Sang Penakluk Angin Puncak Angkuh Diselimuti Salju 1764kata 2026-02-07 23:56:28

Tiba-tiba Lin Peng teringat sesuatu, ia menyeringai dan berkata, “Bagaimana kalau kita berlomba? Siapa yang paling dulu sampai ke gerbang gunung di atas.”

Beberapa orang mengangguk setuju. Sebenarnya, daripada disebut lomba, Lin Peng lebih ingin memanfaatkan anak tangga batu ini untuk menstimulasi latihan di Dantian.

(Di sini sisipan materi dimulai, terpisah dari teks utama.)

/-- Settles O45: the record of every class of words is one that R101 allows. -/
theorem recordStaysWellFormed : Obligations.RecordStaysWellFormed := by
  intro s t hbefore h
  obtain ⟨-, rfl⟩ | ⟨w, pc, rest, -, rfl⟩ := step_next_cases h
  · exact hbefore
  · exact decodedRecord_wellFormed w pc

/-- Settles O46: the one line a step adds is a rendered record, whose names come from the ROM or from the mnemonics. -/
theorem linesStayWellFormed : Obligations.LinesStayWellFormed := by
  rintro s t ⟨hrom, hline, hlisting⟩ h
  obtain ⟨-, rfl⟩ | ⟨w, pc, rest, -, rfl⟩ := step_next_cases h
  · exact ⟨hrom, hline, hlisting⟩
  · have hnew := oneAsciiLine_render hrom (decodedRecord w pc)
    refine ⟨hrom, hnew, fun l hl => ?_⟩
    obtain hold | rfl := by simpa using hl
    · exact hlisting l hold
    · exact hnew

end Sys2Proof.Machine
end

section
/-! PROOFS. The statements about the instructions: each completes with its record, its line and its signals, and leaves
everything else as it was. -/

namespace Sys2Proof.Machine

/-! ### The lines, each as its template spells it (40_dispatch.md R108) -/

section

variable (rom : Rom) (m : Mnemonic) (a b c : RegIdx)

theorem render_r3 : render rom (.r3 m a b c) = m.name ++ " $".toList ++ romRead rom a ++ ", $".toList ++ romRead rom b
    ++ ", $".toList ++ romRead rom c ++ "\n".toList := by
  simp [render, threeOperandLine, regStr, separator]

theorem render_shift (sa : BitVec 5) : render rom (.shift m a b sa) = m.name ++ " $".toList ++ romRead rom a
    ++ ", $".toList ++ romRead rom b ++ ", ".toList ++ decStr sa ++ "\n".toList := by
  simp [render, threeOperandLine, regStr, separator]

theorem render_jump (target : Word) : render rom (.jump m target) = m.name ++ " 0x".toList ++ hexStr target
    ++ "\n".toList := by
  simp [render]

theorem render_immS (imm : BitVec 16) : render rom (.immS m a b imm) = m.name ++ " $".toList ++ romRead rom a
    ++ ", $".toList ++ romRead rom b ++ ", ".toList ++ sDecStr imm ++ "\n".toList := by
  simp [render, threeOperandLine, regStr, separator]

theorem render_immX (imm : BitVec 16) : render rom (.immX m a b imm) = m.name ++ " $".toList ++ romRead rom a
    ++ ", $".toList ++ romRead rom b ++ ", 0x".toList ++ hexStr imm ++ "\n".toList := by
  simp [render, threeOperandLine, regStr, separator]

end

/-! ### The forms: printed name, id and word -/

theorem registerForm_id_eq : ∀ f ∈ rsShiftForms ++ threeRegisterForms, f.id = f.m.id := by decide

theorem jumpForm_id_eq : ∀ f ∈ jumpForms, f.id = f.m.id := by decide

theorem immediateForm_id_eq : ∀ f ∈ signedForms ++ hexForms, f.id = f.m.id := by decide

theorem jumpForm_text_eq_name : ∀ f ∈ jumpForms, f.text = f.m.name := by decide

theorem immediateForm_text_eq_name : ∀ f ∈ signedForms ++ hexForms, f.text = f.m.name := by decide

theorem encode_of_registerForm {f : RegisterForm} (hf : f ∈ rsShiftForms ++ threeRegisterForms)
    (rd rs rt shamt : BitVec 5) : encode (f.instr rd rs rt shamt) = encodeR rs rt rd shamt f.code := by
  fin_cases hf <;> rfl
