/-! ### `setTxStep` -/

@[simp] theorem State.setTxStep_state (t : TxStep) : (s.setTxStep t).state = s.state := rfl
@[simp] theorem State.setTxStep_pos (t : TxStep) : (s.setTxStep t).pos = s.pos := rfl
@[simp] theorem State.setTxStep_live (t : TxStep) : (s.setTxStep t).live = s.live := rfl
@[simp] theorem State.setTxStep_ready (t : TxStep) : (s.setTxStep t).ready = s.ready := rfl
@[simp] theorem State.setTxStep_irqEn (t : TxStep) : (s.setTxStep t).irqEn = s.irqEn := rfl
@[simp] theorem State.setTxStep_active (t : TxStep) : (s.setTxStep t).active = s.active := rfl
@[simp] theorem State.setTxStep_finished (t : TxStep) : (s.setTxStep t).finished = s.finished := rfl
@[simp] theorem State.setTxStep_fifoUser (t : TxStep) : (s.setTxStep t).fifoUser = s.fifoUser := rfl
@[simp] theorem State.setTxStep_out (t : TxStep) : (s.setTxStep t).out = s.out := rfl
@[simp] theorem State.setTxStep_rxA (t : TxStep) : (s.setTxStep t).rxA = s.rxA := rfl
@[simp] theorem State.setTxStep_rxB (t : TxStep) : (s.setTxStep t).rxB = s.rxB := rfl
@[simp] theorem State.setTxStep_tx (t : TxStep) : (s.setTxStep t).tx = s.tx := rfl
@[simp] theorem State.setTxStep_result (t : TxStep) : (s.setTxStep t).result = s.result := rfl
@[simp] theorem State.setTxStep_txStep (t : TxStep) : (s.setTxStep t).txStep = t := rfl
@[simp] theorem State.setTxStep_calls (t : TxStep) : (s.setTxStep t).calls = s.calls := rfl
@[simp] theorem State.setTxStep_turns (t : TxStep) : (s.setTxStep t).turns = s.turns := rfl
@[simp] theorem State.setTxStep_freeReads (t : TxStep) : (s.setTxStep t).freeReads = s.freeReads := rfl
@[simp] theorem State.setTxStep_packet (t : TxStep) (k : Buf) : (s.setTxStep t).packet k = s.packet k := by
  cases k <;> rfl
@[simp] theorem State.setTxStep_buf (t : TxStep) (k : RxBuf) : (s.setTxStep t).buf k = s.buf k := by
  cases k <;> rfl

/-! ### `chipReset` -/

@[simp] theorem State.chipReset_state : s.chipReset.state = .idle := rfl
@[simp] theorem State.chipReset_pos : s.chipReset.pos = 0x00#8 := rfl
@[simp] theorem State.chipReset_live : s.chipReset.live = s.live := rfl
@[simp] theorem State.chipReset_ready : s.chipReset.ready = s.ready := rfl
@[simp] theorem State.chipReset_irqEn : s.chipReset.irqEn = s.irqEn := rfl
@[simp] theorem State.chipReset_active : s.chipReset.active = s.active := rfl
@[simp] theorem State.chipReset_finished : s.chipReset.finished = s.finished := rfl
@[simp] theorem State.chipReset_fifoUser : s.chipReset.fifoUser = s.fifoUser := rfl
@[simp] theorem State.chipReset_out : s.chipReset.out = s.out ++ (Config.seqReset s.fifoUser).map .bus := rfl
@[simp] theorem State.chipReset_rxA : s.chipReset.rxA = s.rxA := rfl
@[simp] theorem State.chipReset_rxB : s.chipReset.rxB = s.rxB := rfl
@[simp] theorem State.chipReset_tx : s.chipReset.tx = s.tx := rfl
@[simp] theorem State.chipReset_result : s.chipReset.result = s.result := rfl
@[simp] theorem State.chipReset_txStep : s.chipReset.txStep = s.txStep := rfl
@[simp] theorem State.chipReset_calls : s.chipReset.calls = s.calls := rfl
@[simp] theorem State.chipReset_turns : s.chipReset.turns = s.turns := rfl
@[simp] theorem State.chipReset_freeReads : s.chipReset.freeReads = s.freeReads := rfl
@[simp] theorem State.chipReset_packet (k : Buf) : s.chipReset.packet k = s.packet k := by
  cases k <;> rfl
@[simp] theorem State.chipReset_buf (k : RxBuf) : s.chipReset.buf k = s.buf k := by
  cases k <;> rfl

/-! ### `eventEntry` -/

@[simp] theorem State.eventEntry_state : s.eventEntry.state = s.state := rfl
@[simp] theorem State.eventEntry_pos : s.eventEntry.pos = s.pos := rfl
@[simp] theorem State.eventEntry_live : s.eventEntry.live = true := rfl
@[simp] theorem State.eventEntry_ready : s.eventEntry.ready = s.ready := rfl
@[simp] theorem State.eventEntry_irqEn : s.eventEntry.irqEn = s.irqEn := rfl
@[simp] theorem State.eventEntry_active : s.eventEntry.active = s.active := rfl
@[simp] theorem State.eventEntry_finished : s.eventEntry.finished = s.finished := rfl
@[simp] theorem State.eventEntry_fifoUser : s.eventEntry.fifoUser = s.fifoUser := rfl
@[simp] theorem State.eventEntry_out : s.eventEntry.out = s.out ++ [.csAssert] := rfl
@[simp] theorem State.eventEntry_rxA : s.eventEntry.rxA = s.rxA := rfl
@[simp] theorem State.eventEntry_rxB : s.eventEntry.rxB = s.rxB := rfl
@[simp] theorem State.eventEntry_tx : s.eventEntry.tx = s.tx := rfl
@[simp] theorem State.eventEntry_result : s.eventEntry.result = s.result := rfl
@[simp] theorem State.eventEntry_txStep : s.eventEntry.txStep = s.txStep := rfl
@[simp] theorem State.eventEntry_calls : s.eventEntry.calls = s.calls := rfl
@[simp] theorem State.eventEntry_turns : s.eventEntry.turns = s.turns := rfl
@[simp] theorem State.eventEntry_freeReads : s.eventEntry.freeReads = s.freeReads := rfl
@[simp] theorem State.eventEntry_packet (k : Buf) : s.eventEntry.packet k = s.packet k := by
  cases k <;> rfl
@[simp] theorem State.eventEntry_buf (k : RxBuf) : s.eventEntry.buf k = s.buf k := by
  cases k <;> rfl

/-! ### `eventExit` -/

@[simp] theorem State.eventExit_state : s.eventExit.state = s.state := rfl
@[simp] theorem State.eventExit_pos : s.eventExit.pos = s.pos := rfl
@[simp] theorem State.eventExit_live : s.eventExit.live = s.live := rfl
@[simp] theorem State.eventExit_ready : s.eventExit.ready = s.ready := rfl
@[simp] theorem State.eventExit_irqEn : s.eventExit.irqEn = s.irqEn := rfl
@[simp] theorem State.eventExit_active : s.eventExit.active = s.active := rfl
@[simp] theorem State.eventExit_finished : s.eventExit.finished = s.finished := rfl
@[simp] theorem State.eventExit_fifoUser : s.eventExit.fifoUser = s.fifoUser := rfl
@[simp] theorem State.eventExit_out : s.eventExit.out = s.out ++ [.csDeassert] := rfl
@[simp] theorem State.eventExit_rxA : s.eventExit.rxA = s.rxA := rfl
@[simp] theorem State.eventExit_rxB : s.eventExit.rxB = s.rxB := rfl
@[simp] theorem State.eventExit_tx : s.eventExit.tx = s.tx := rfl
@[simp] theorem State.eventExit_result : s.eventExit.result = s.result := rfl
@[simp] theorem State.eventExit_txStep : s.eventExit.txStep = s.txStep := rfl
@[simp] theorem State.eventExit_calls : s.eventExit.calls = s.calls := rfl
@[simp] theorem State.eventExit_turns : s.eventExit.turns = s.turns := rfl
@[simp] theorem State.eventExit_freeReads : s.eventExit.freeReads = s.freeReads := rfl
@[simp] theorem State.eventExit_packet (k : Buf) : s.eventExit.packet k = s.packet k := by
  cases k <;> rfl
@[simp] theorem State.eventExit_buf (k : RxBuf) : s.eventExit.buf k = s.buf k := by
  cases k <;> rfl

/-! ### `endTurn` -/

@[simp] theorem State.endTurn_state : s.endTurn.state = s.state := rfl
@[simp] theorem State.endTurn_pos : s.endTurn.pos = s.pos := rfl
@[simp] theorem State.endTurn_live : s.endTurn.live = s.live := rfl
@[simp] theorem State.endTurn_ready : s.endTurn.ready = s.ready := rfl
@[simp] theorem State.endTurn_irqEn : s.endTurn.irqEn = s.irqEn := rfl
@[simp] theorem State.endTurn_active : s.endTurn.active = s.active := rfl
@[simp] theorem State.endTurn_finished : s.endTurn.finished = s.finished := rfl
@[simp] theorem State.endTurn_fifoUser : s.endTurn.fifoUser = s.fifoUser := rfl
@[simp] theorem State.endTurn_out : s.endTurn.out = s.out := rfl
@[simp] theorem State.endTurn_rxA : s.endTurn.rxA = s.rxA := rfl
@[simp] theorem State.endTurn_rxB : s.endTurn.rxB = s.rxB := rfl
@[simp] theorem State.endTurn_tx : s.endTurn.tx = s.tx := rfl
@[simp] theorem State.endTurn_result : s.endTurn.result = s.result := rfl
@[simp] theorem State.endTurn_txStep : s.endTurn.txStep = s.txStep := rfl
@[simp] theorem State.endTurn_calls : s.endTurn.calls = s.calls := rfl
@[simp] theorem State.endTurn_turns : s.endTurn.turns = s.turns.tail := rfl
@[simp] theorem State.endTurn_freeReads : s.endTurn.freeReads = s.freeReads := rfl
@[simp] theorem State.endTurn_packet (k : Buf) : s.endTurn.packet k = s.packet k := by
  cases k <;> rfl
@[simp] theorem State.endTurn_buf (k : RxBuf) : s.endTurn.buf k = s.buf k := by
  cases k <;> rfl

/-! ### `setPacket` -/

@[simp] theorem State.setPacket_state (b : Buf) (p : Packet) : (s.setPacket b p).state = s.state := by
  cases b <;> rfl
@[simp] theorem State.setPacket_pos (b : Buf) (p : Packet) : (s.setPacket b p).pos = s.pos := by
  cases b <;> rfl
@[simp] theorem State.setPacket_live (b : Buf) (p : Packet) : (s.setPacket b p).live = s.live := by
  cases b <;> rfl
@[simp] theorem State.setPacket_ready (b : Buf) (p : Packet) : (s.setPacket b p).ready = s.ready := by
  cases b <;> rfl
@[simp] theorem State.setPacket_irqEn (b : Buf) (p : Packet) : (s.setPacket b p).irqEn = s.irqEn := by
  cases b <;> rfl
@[simp] theorem State.setPacket_active (b : Buf) (p : Packet) : (s.setPacket b p).active = s.active := by
  cases b <;> rfl
@[simp] theorem State.setPacket_finished (b : Buf) (p : Packet) : (s.setPacket b p).finished = s.finished := by
  cases b <;> rfl
@[simp] theorem State.setPacket_fifoUser (b : Buf) (p : Packet) : (s.setPacket b p).fifoUser = s.fifoUser := by
  cases b <;> rfl
@[simp] theorem State.setPacket_out (b : Buf) (p : Packet) : (s.setPacket b p).out = s.out := by
  cases b <;> rfl
@[simp] theorem State.setPacket_result (b : Buf) (p : Packet) : (s.setPacket b p).result = s.result := by
  cases b <;> rfl
@[simp] theorem State.setPacket_txStep (b : Buf) (p : Packet) : (s.setPacket b p).txStep = s.txStep := by
  cases b <;> rfl
@[simp] theorem State.setPacket_calls (b : Buf) (p : Packet) : (s.setPacket b p).calls = s.calls := by
  cases b <;> rfl
@[simp] theorem State.setPacket_turns (b : Buf) (p : Packet) : (s.setPacket b p).turns = s.turns := by
  cases b <;> rfl
@[simp] theorem State.setPacket_freeReads (b : Buf) (p : Packet) : (s.setPacket b p).freeReads = s.freeReads := by
  cases b <;> rfl
@[simp] theorem State.setPacket_A_rxA (p : Packet) : (s.setPacket .A p).rxA = p := rfl
@[simp] theorem State.setPacket_A_rxB (p : Packet) : (s.setPacket .A p).rxB = s.rxB := rfl
@[simp] theorem State.setPacket_A_tx (p : Packet) : (s.setPacket .A p).tx = s.tx := rfl
@[simp] theorem State.setPacket_B_rxA (p : Packet) : (s.setPacket .B p).rxA = s.rxA := rfl
@[simp] theorem State.setPacket_B_rxB (p : Packet) : (s.setPacket .B p).rxB = p := rfl
@[simp] theorem State.setPacket_B_tx (p : Packet) : (s.setPacket .B p).tx = s.tx := rfl
@[simp] theorem State.setPacket_T_rxA (p : Packet) : (s.setPacket .T p).rxA = s.rxA := rfl
@[simp] theorem State.setPacket_T_rxB (p : Packet) : (s.setPacket .T p).rxB = s.rxB := rfl
@[simp] theorem State.setPacket_T_tx (p : Packet) : (s.setPacket .T p).tx = p := rfl
@[simp] theorem State.setPacket_packet_self (b : Buf) (p : Packet) : (s.setPacket b p).packet b = p := by
  cases b <;> rfl
theorem State.setPacket_packet_ne {b c : Buf} (p : Packet) (h : c ≠ b) :
    (s.setPacket b p).packet c = s.packet c := by
  cases b <;> cases c <;> first | rfl | exact absurd rfl h
@[simp] theorem State.setPacket_self (b : Buf) : s.setPacket b (s.packet b) = s := by
  cases b <;> rfl
@[simp] theorem State.setPacket_setPacket (b : Buf) (p q : Packet) :
    (s.setPacket b p).setPacket b q = s.setPacket b q := by
  cases b <;> rfl

@[simp] theorem State.packet_A : s.packet .A = s.rxA := rfl
@[simp] theorem State.packet_B : s.packet .B = s.rxB := rfl
@[simp] theorem State.packet_T : s.packet .T = s.tx := rfl
@[simp] theorem State.buf_A : s.buf .A = s.rxA := rfl
@[simp] theorem State.buf_B : s.buf .B = s.rxB := rfl

end Updates

/-! ### Buffer names -/

@[simp] theorem RxBuf.other_other (b : RxBuf) : b.other.other = b := by cases b <;> rfl

theorem RxBuf.other_ne (b : RxBuf) : b.other ≠ b := by cases b <;> decide

theorem RxBuf.toBuf_other_ne (b : RxBuf) : b.other.toBuf ≠ b.toBuf := by cases b <;> decide

theorem RxBuf.toBuf_ne_T (b : RxBuf) : b.toBuf ≠ .T := by cases b <;> decide

@[simp] theorem DriverState.ofCode_code (x : DriverState) : DriverState.ofCode x.code = some x := by
  cases x <;> rfl

end Sys2Proof.Machine
end

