-- ==== Sys2Proof/Proofs/ByteReadyStep.lean ====
section
/-! SUPPORT. Proofs/ByteReadyStep.lean: the family of 42_byte_ready_step.md. The event around an arm (R120) as rules,
the body each driver state selects (R67), and one equation per arm that goes on. -/
namespace Sys2Proof.Machine

open Sys2Proof.Safety

section Event
variable {s u : State} {own : DriverState} {arm : State → Outcome}

/-! ### The event around an arm -/

/-- A spurious wake as one equation, whatever the driver state and the arm (R121). -/
theorem State.byteReady_spurious (hirq : s.irqEn = true) :
    s.byteReady own false arm = .next { s with out := s.out ++ [.csAssert, .csDeassert] } := by
  refine State.byteReady_eq_next.mpr (.inr (.inl ⟨hirq, rfl, ?_⟩))
  simp [State.spuriousWake, State.drive]

/-- Past the attention check the selected arm runs between entry and exit (R120, R122). -/
theorem State.byteReady_of_arm (hirq : s.irqEn = true) (hstate : s.state = own)
    (harm : arm s.eventEntry = .next u) : s.byteReady own true arm = .next u.eventExit :=
  State.byteReady_eq_next.mpr (.inr (.inr ⟨hirq, rfl, hstate, u, harm, rfl⟩))

section Drive
variable (s)

/-- An event whose arm only drives the bus sets the liveness flag and brackets the transfers (R122, R138). -/
theorem State.emit_in_event (ws : List Word) :
    (s.eventEntry.emit ws).eventExit = { s with live := true, out := s.out ++ bracket ws } := by
  simp [State.eventEntry, State.setLive, State.emit, State.eventExit, State.drive, bracket]

/-- An event whose arm emits one byte and nothing else (R45, R139). -/
theorem State.txEmit_in_event (b : Byte) : (s.eventEntry.txEmit b).eventExit = { s with
    live := true
    out := s.out ++ [.csAssert, .bus (Config.cmdTxWrite ||| b.zeroExtend 16), .csDeassert] } :=
  s.emit_in_event [txWriteWord b]

/-- An event whose arm reads the FIFO and drives nothing else (R44, R138). -/
theorem State.fifoRead_in_event : s.eventEntry.fifoRead.eventExit = { s with
    live := true
    out := s.out ++ [.csAssert, .bus Config.cmdRxRead, .csDeassert] } :=
  s.emit_in_event [Config.cmdRxRead]

end Drive

/-- The whole step of an arm that emits one byte and nothing else (R134 to R136). -/
theorem State.byteReady_txEmit (hirq : s.irqEn = true) (hstate : s.state = own) (b : Byte) :
    s.byteReady own true (fun s => .next (s.txEmit b)) = .next { s with
      live := true
      out := s.out ++ [.csAssert, .bus (Config.cmdTxWrite ||| b.zeroExtend 16), .csDeassert] } := by
  rw [State.byteReady_of_arm (arm := fun s => .next (s.txEmit b)) hirq hstate rfl, State.txEmit_in_event]

end Event

/-! ### The arm a driver state selects -/

/-- The body of the arm that a driver state selects (30_encoding.md R67). -/
def eventArm (r : Word) : DriverState → State → Outcome
  | .idle => armIdle r
  | .transmittingPacket => armTx
  | .receivingPacket => armRx r
  | .transmitZero => fun s => .next (s.txEmit toneZero)
  | .transmitOne => fun s => .next (s.txEmit toneOne)
  | .transmitAlternating => fun s => .next (s.txEmit toneAlt)

/-- The instruction of an event is the byte-ready step around the arm of its driver state (R120). -/
theorem exec_eventInstr (x : DriverState) (attn : Bool) (r : Word) (s : State) :
    exec (eventInstr x attn r) s = s.byteReady x attn (eventArm r x) := by
  cases x <;> rfl

theorem exec_byteReadyIdle (attn : Bool) (r : Word) (s : State) :
    exec (.byteReadyIdle attn r) s = s.byteReady .idle attn (armIdle r) := rfl

theorem exec_byteReadyTx (attn : Bool) (s : State) :
    exec (.byteReadyTx attn) s = s.byteReady .transmittingPacket attn armTx := rfl

/-! ### The `IDLE` arm -/

section Buffers
variable (s : State) (b : Buf)

/-- A size stored and a payload filled are one packet replaced. -/
theorem State.fillPayload_setSize (n : Byte) (f : Nat → Byte) :
    (s.setSize b n).fillPayload b f =
      s.setPacket b { s.packet b with payloadSize := n, payload := Memory.fill (s.packet b).payload f } := by
  simp [State.setSize, State.fillPayload]

theorem State.setPos_setPacket (p : Packet) (n : Byte) : (s.setPacket b p).setPos n = (s.setPos n).setPacket b p := by
  cases b <;> rfl

theorem State.eventExit_setPos (n : Byte) : (s.setPos n).eventExit = s.eventExit.setPos n := rfl

theorem State.eventExit_setState (x : DriverState) : (s.setState x).eventExit = s.eventExit.setState x := rfl

theorem State.eventExit_setPacket (p : Packet) : (s.setPacket b p).eventExit = s.eventExit.setPacket b p := by
  cases b <;> rfl

end Buffers

/-- A good size byte: the packet of the active buffer is replaced and the counter set (R123). -/
theorem armIdle_of_sizeOk {r : Word} (h : sizeOk (receivedByte r) = true) (s : State) :
    armIdle r s = .next (((s.fifoRead.setState .receivingPacket).setPos 0x01#8).setPacket s.active.toBuf
      { s.buf s.active with
        payloadSize := receivedByte r
        payload := Memory.fill (s.buf s.active).payload fun _ => 0x00#8 }) := by
  rcases armIdle_eq r s with ⟨_, harm⟩ | ⟨hbad, _⟩
  · rw [harm, State.fillPayload_setSize, State.setPos_setPacket, State.setState_packet, State.fifoRead_packet]
    rfl
  · exact absurd h (by simp [hbad])

/-- A bad size byte: the counter cleared and the chip reset (R142). -/
theorem armIdle_of_not_sizeOk {r : Word} (h : ¬sizeOk (receivedByte r) = true) (s : State) :
    armIdle r s =
      .next (((s.emit (Config.cmdRxRead :: Config.seqReset s.fifoUser)).setState .idle).setPos 0x00#8) := by
  rcases armIdle_eq r s with ⟨hok, _⟩ | ⟨_, harm⟩
  · exact absurd hok h
  · rw [harm, State.chipReset_eq]
    simp [State.setPos, State.setState, State.emit, State.drive]

/-! ### The `TX` arm in the header -/

/-- The first five bytes of a frame (R125). -/
theorem frameByte_header (s : State) {n : Nat} (h : n ≤ 4) :
    frameByte s n = [preamble, sync0, sync1, s.tx.payloadSize, s.tx.ptype].getD n 0x00#8 := by
  match n, h with
  | 0, _ | 1, _ | 2, _ | 3, _ | 4, _ => rfl

/-- No header position is the total, which is at least 6, and the header reads no payload (R124, R125). -/
theorem armTx_header {s : State} (h : s.pos.toNat ≤ 4) :
    armTx s = .next ((s.txEmit
      ([preamble, sync0, sync1, s.tx.payloadSize, s.tx.ptype].getD s.pos.toNat 0x00#8)).setPos (s.pos + 1#8)) := by
  rcases armTx_eq s with ⟨htotal, _⟩ | ⟨_, harm⟩
  · rw [txTotal_eq] at htotal
    omega
  · have hread (t : State) : t.afterFrameRead s.pos.toNat = t := if_pos (by omega)
    rw [harm, hread, frameByte_header s h]

/-! ### The `RX` arm -/

/-- The payload index the `RX` arm writes (R130, R131). -/
def rxIndex (s : State) : Nat :=
  if isEcc (s.buf s.active).ptype then (s.pos.toNat - 2) / 2 else s.pos.toNat - 2

/-- The counter at 1: the type byte is stored (R128). -/
theorem armRx_typeByte {s : State} (r : Word) (h : s.pos.toNat = 1) :
    armRx r s = .next ((s.fifoRead.setType s.active.toBuf (receivedByte r)).setPos 0x02#8) := by
  simp [armRx, h]

/-- The byte the `RX` arm writes at `rxIndex`: the byte received, or the byte in the buffer with the nibble of the
received symbol in its low or high half (R130, R131). -/
def rxStored (r : Word) (s : State) : Byte :=
  let v := decodeNibble defaultCode (receivedByte r)
  if isEcc (s.buf s.active).ptype then
    Memory.read (s.buf s.active).payload (rxIndex s) |||
      if (s.pos.toNat - 2) % 2 = 0 then byteOfNibbles 0x0#4 v else byteOfNibbles v 0x0#4
  else receivedByte r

Maka, mereka pun mulai menaiki tangga satu demi satu sambil mengalirkan Qi Xuan. Namun, Bai Mo tidak ikut bersama mereka. Saat Lin Peng dan yang lain mengalirkan Qi Xuan, Bai Mo malah melompat ke atas pohon, lalu melompat-lompat dari satu pohon ke pohon lainnya.

Namun, yang membuat Lin Peng heran adalah Bo Yu. Ternyata dia juga bisa mengalirkan Qi Xuan, yang berarti ia seorang Xuan Zhe. Lin Peng tak bisa menahan kekagumannya; kota Fu ini benar-benar tanah yang subur, sampai-sampai Xuan Zhe sudah menjadi hal biasa di sini.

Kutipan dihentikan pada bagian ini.